The Crusades also affected relations between Eastern and Western Christianity, particularly through the Fourth Crusade's sack of Constantinople. This attack deepened the schism between the Roman Catholic and Eastern Orthodox churches, creating lasting bitterness and mistrust that contributed to the failure of later attempts to reunite the two traditions.

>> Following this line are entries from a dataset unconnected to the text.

-- ==== Sys2Proof/Machine/Vector.lean ====
section
/-! DEFINITION. The vector engine (spec/07): contexts, commands and their issue, the element operations, beats and the
restart record (R142 to R177). -/

namespace Sys2Proof

/-- Bits of a sub-element of a type (R154). -/
def VType.bitsOf (t : VType) : Nat := 32 / t.pack
/-- A signed integer type. -/
def VType.signed : VType → Bool
  | .i32 | .i16 | .i8 => true
  | _ => false
/-- The format of a floating-point type. -/
def VType.fmt : VType → Machine.Fmt
  | .f16 => Machine.fp16
  | .bf16 => Machine.bf16
  | .e4m3 => Machine.e4m3
  | .e5m2 => Machine.e5m2
  | _ => Machine.fp32
/-- An integer sub-element by its type. -/
def VType.int (t : VType) (v : Nat) : Int := if t.signed then Machine.sx v t.bitsOf else (v % 2 ^ t.bitsOf : Nat)
/-- The range of an integer type. -/
def VType.lo (t : VType) : Int := if t.signed then -(2 ^ (t.bitsOf - 1) : Nat) else 0
/-- The range of an integer type. -/
def VType.hi (t : VType) : Int := if t.signed then (2 ^ (t.bitsOf - 1) : Nat) - 1 else (2 ^ t.bitsOf : Nat) - 1
/-- Bytes of an element in LM (R175). -/
def VType.bytes (t : VType) : Nat := t.bitsOf / 8

end Sys2Proof

namespace Sys2Proof.Machine

/-! ### Contexts (R142) -/

/-- The vector context of a thread. -/
def Core.ctx (c : Core) (tid : Nat) : VCtx := (c.vctx.find? fun v => v.holder == some tid).getD {}
/-- Replaces the vector context of a thread. -/
def Core.setCtx (c : Core) (tid : Nat) (x : VCtx) : Core :=
  { c with vctx := c.vctx.map fun v => if v.holder = some tid then x else v }
/-- Element i of vk as 32 bits. -/
def VCtx.el (x : VCtx) (k i : Nat) : Nat := ((x.v.look (64 * k + i)).getD 0).toNat
/-- Writes element i of vk. -/
def VCtx.setEl (x : VCtx) (k i v : Nat) : VCtx := { x with v := x.v.store (64 * k + i) (BitVec.ofNat 32 v) 0 }
/-- Mask mk; m0 reads as all ones. -/
def VCtx.mask (x : VCtx) (k : Nat) : Word := if k = 0 then BitVec.allOnes 64 else (x.m.look k).getD 0
/-- Writes mask mk; m0 cannot be written. -/
def VCtx.setMask (x : VCtx) (k : Nat) (w : Word) : VCtx := if k = 0 then x else { x with m := x.m.store k w 0 }

/-! ### Sub-elements (R154) -/

/-- Sub-element s of width w. -/
def sub (v w s : Nat) : Nat := v / 2 ^ (w * s) % 2 ^ w
/-- The low w bits of an integer. -/
def lowBits (v : Int) (w : Nat) : Nat := (v % (2 ^ w : Nat)).toNat
/-- An element computed sub-element by sub-element, with the flags ORed (R57). -/
def packed (t : VType) (f : Nat → Nat × Nat) : Nat × Nat :=
  (numsFrom 0 t.pack).foldl (fun acc s => let r := f s; (acc.1 + r.1 % 2 ^ t.bitsOf * 2 ^ (t.bitsOf * s), acc.2 ||| r.2)) (0, 0)

/-- An integer operation on one element (R158). -/
def intOp (t : VType) (f : Int → Int → Int) (a b : Nat) : Nat × Nat :=
  packed t fun s => (lowBits (f (t.int (sub a t.bitsOf s)) (t.int (sub b t.bitsOf s))) t.bitsOf, 0)
/-- A shift of one element (R158): the value as the shift takes it, and the amount modulo the width. -/
def shiftOp (t : VType) (f : Nat → Nat → Nat) (a b : Nat) : Nat × Nat :=
  packed t fun s => (f (sub a t.bitsOf s) (sub b t.bitsOf s % t.bitsOf), 0)
/-- A floating-point operation on one element (R159). -/
def floatOp (t : VType) (f : Fmt → Nat → Nat → Nat → Nat × Nat) (a b d : Nat) : Nat × Nat :=
  packed t fun s => f t.fmt (sub a t.bitsOf s) (sub b t.bitsOf s) (sub d t.bitsOf s)

/-- Conversion of one source sub-element to a 32-bit element (R162). -/
def vcvtOne (t z : VType) (frm : Word) (v : Nat) : Nat × Nat :=
  match t, z with
  | .f32, .i32 => cvtIF fp32 frm (sx v 32)
  | .f32, .n32 => cvtIF fp32 frm v
  | .f32, .e2m1x => match unpackE2m1 v with
    | .fin s m e => fp32.pack frm s m e
    | _ => (0, 0)
  | .f32, z => cvtFF z.fmt fp32 frm v
  | .i32, .f32 => let r := cvtFI fp32 (rmOf frm) (-2 ^ 31) (2 ^ 31 - 1) v; (lowBits r.1 32, r.2)
  | .n32, .f32 => let r := cvtFI fp32 (rmOf frm) 0 (2 ^ 32 - 1) v; (lowBits r.1 32, r.2)
  | _, z => (lowBits (z.int v) 32, 0)

/-- Conversion of a 32-bit element to a narrower sub-element (R163). -/
def vpkOne (t : VType) (frm : Word) (v : Nat) : Nat × Nat :=
  match t with
  | .e2m1x => toE2m1 frm v
  | .f16 | .bf16 | .e4m3 | .e5m2 => cvtFF fp32 t.fmt frm v
  | _ => (lowBits (satI (if t.signed then sx v 32 else (v : Int)) t.lo t.hi) t.bitsOf, 0)

/-- The starter mix (R169). -/
def starterMix (key : Word) (c : Nat) : Nat :=
  let h := c ^^^ bits key 0 32
  let h := h * 0x7FEB352D % 2 ^ 32
  let h := h ^^^ h / 2 ^ 16
  let h := h ^^^ bits key 32 32
  let h := h * 0x846CA68B % 2 ^ 32
  h ^^^ h / 2 ^ 15

/-! ### What a command is -/

/-- The governing mask of a command (R151). -/
def Instr.vmask : Instr → Nat
  | .vadd _ _ _ k _
  | .vsub _ _ _ k _
  | .vmul _ _ _ k _
  | .vmulh _ _ _ k _
  | .vmin _ _ _ k _
  | .vmax _ _ _ k _
  | .vand _ _ _ k
  | .vor _ _ _ k
  | .vxor _ _ _ k
  | .vsll _ _ _ k _
  | .vsrl _ _ _ k _
  | .vsra _ _ _ k _
  | .vadds _ _ _ k _
  | .vsubs _ _ _ k _
  | .vcmpEq _ _ _ k _
  | .vcmpNe _ _ _ k _
  | .vcmpLt _ _ _ k _
  | .vcmpLe _ _ _ k _
  | .vsel _ _ _ k
  | .vrsum _ _ k _
  | .vrmax _ _ k _
  | .vperm _ _ _ k
  | .vfadd _ _ _ k _
  | .vfsub _ _ _ k _
  | .vfmul _ _ _ k _
  | .vfma _ _ _ k _
  | .vfmin _ _ _ k _
  | .vfmax _ _ _ k _
  | .vfcmpEq _ _ _ k
  | .vfcmpLt _ _ _ k
  | .vfcmpLe _ _ _ k
  | .vfcmpUn _ _ _ k
  | .vcvt _ _ _ k _
  | .vpk _ _ _ k _
  | .vex2 _ _ k _
  | .vlg2 _ _ k _
  | .vrcp _ _ k _
  | .vrsq _ _ k _
  | .vsqrt _ _ k _
  | .vsin _ _ k _
  | .vcos _ _ k _
  | .vrsumF32 _ _ k
  | .vrmaxF32 _ _ k
  | .vld _ _ k _
  | .vst _ _ k _
  | .vlds _ _ _ k _
  | .vsts _ _ _ k _
  | .vldg _ _ _ k _
  | .vstg _ _ _ k _
  | .vbc _ _ k
  | .vrng _ _ k _
  | .vfix _ _ _ k
  | .vslide _ _ _ k
  | .vacc _ _ _ k _ => k.val
  | _ => 0

/-- How a command runs (R156): elements in a beat and beats beyond those for its elements; `none` for the fixed number of
beats of the forms that no element governs. -/
inductive VShape where
  | elems (per : Nat)
  | whole (extra : Nat)
  | fixed (beats : Nat)
  deriving DecidableEq, Repr

/-- The shape of a command. -/
def Instr.vshape : Instr → VShape
  | .vrsum _ _ _ _ | .vrmax _ _ _ _ | .vrsumF32 _ _ _ | .vrmaxF32 _ _ _ | .vfix _ _ _ _ => .whole 2
  | .vperm _ _ _ _ | .vslide _ _ _ _ => .whole 1
  | .vpk _ _ _ _ _ => .whole 0
  | .vmand _ _ _ | .vmor _ _ _ | .vmxor _ _ _ | .vmandn _ _ _ | .vmovgv _ _ _ | .vmovvg _ _ _ | .vmovvgD _ _ | .vmpop _ _ => .fixed 1
  | .vunfix _ _ _ => .fixed 2
  | .vex2 _ _ _ _ | .vlg2 _ _ _ _ | .vrcp _ _ _ _ | .vrsq _ _ _ _ | .vsqrt _ _ _ _ | .vsin _ _ _ _ | .vcos _ _ _ _
  | .vlds _ _ _ _ _ | .vsts _ _ _ _ _ | .vldg _ _ _ _ _ | .vstg _ _ _ _ _ => .elems 4
  | _ => .elems 16

/-- The entry of the charge table that a command charges (R151). -/
def Instr.vcharge : Instr → Nat
  | .vex2 _ _ _ _ | .vlg2 _ _ _ _ | .vrcp _ _ _ _ | .vrsq _ _ _ _ | .vsqrt _ _ _ _ | .vsin _ _ _ _ | .vcos _ _ _ _ => 4
  | _ => 3

/-- The tile that a `vacc` reads (R176). -/
def Instr.vaccTile : Instr → Option Nat
  | .vacc _ _ i _ _ => some i.val
  | _ => none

What the Crusades ultimately reveal is the complexity of religious identity, cultural encounter, and historical memory across centuries. They were neither a simple story of Christian heroism nor a straightforward tale of European aggression. They were events involving people of various faiths and cultures, motivated by complex mixtures of religious devotion, political ambition, economic interest, and personal circumstance — events that saw moments of both extreme violence and surprising cooperation, of religious conviction and pragmatic diplomacy. Recognizing that complexity is essential for understanding both the medieval world and the ways in which its history continues to shape contemporary consciousness.

References and Sources

  1. Riley-Smith, Jonathan. The Crusades: A History. Yale University Press, 2005.
  2. Asbridge, Thomas. The Crusades: The Authoritative History of the War for the Holy Land. Ecco, 2010.
  3. Hillenbrand, Carole. The Crusades: Islamic Perspectives. Edinburgh University Press, 1999.
  4. Tyerman, Christopher. God's War: A New History of the Crusades. Harvard University Press, 2006.
  5. Maalouf, Amin. The Crusades Through Arab Eyes. Schocken Books, 1984.
  6. Madden, Thomas F. The New Concise History of the Crusades. Rowman and Littlefield, 2005.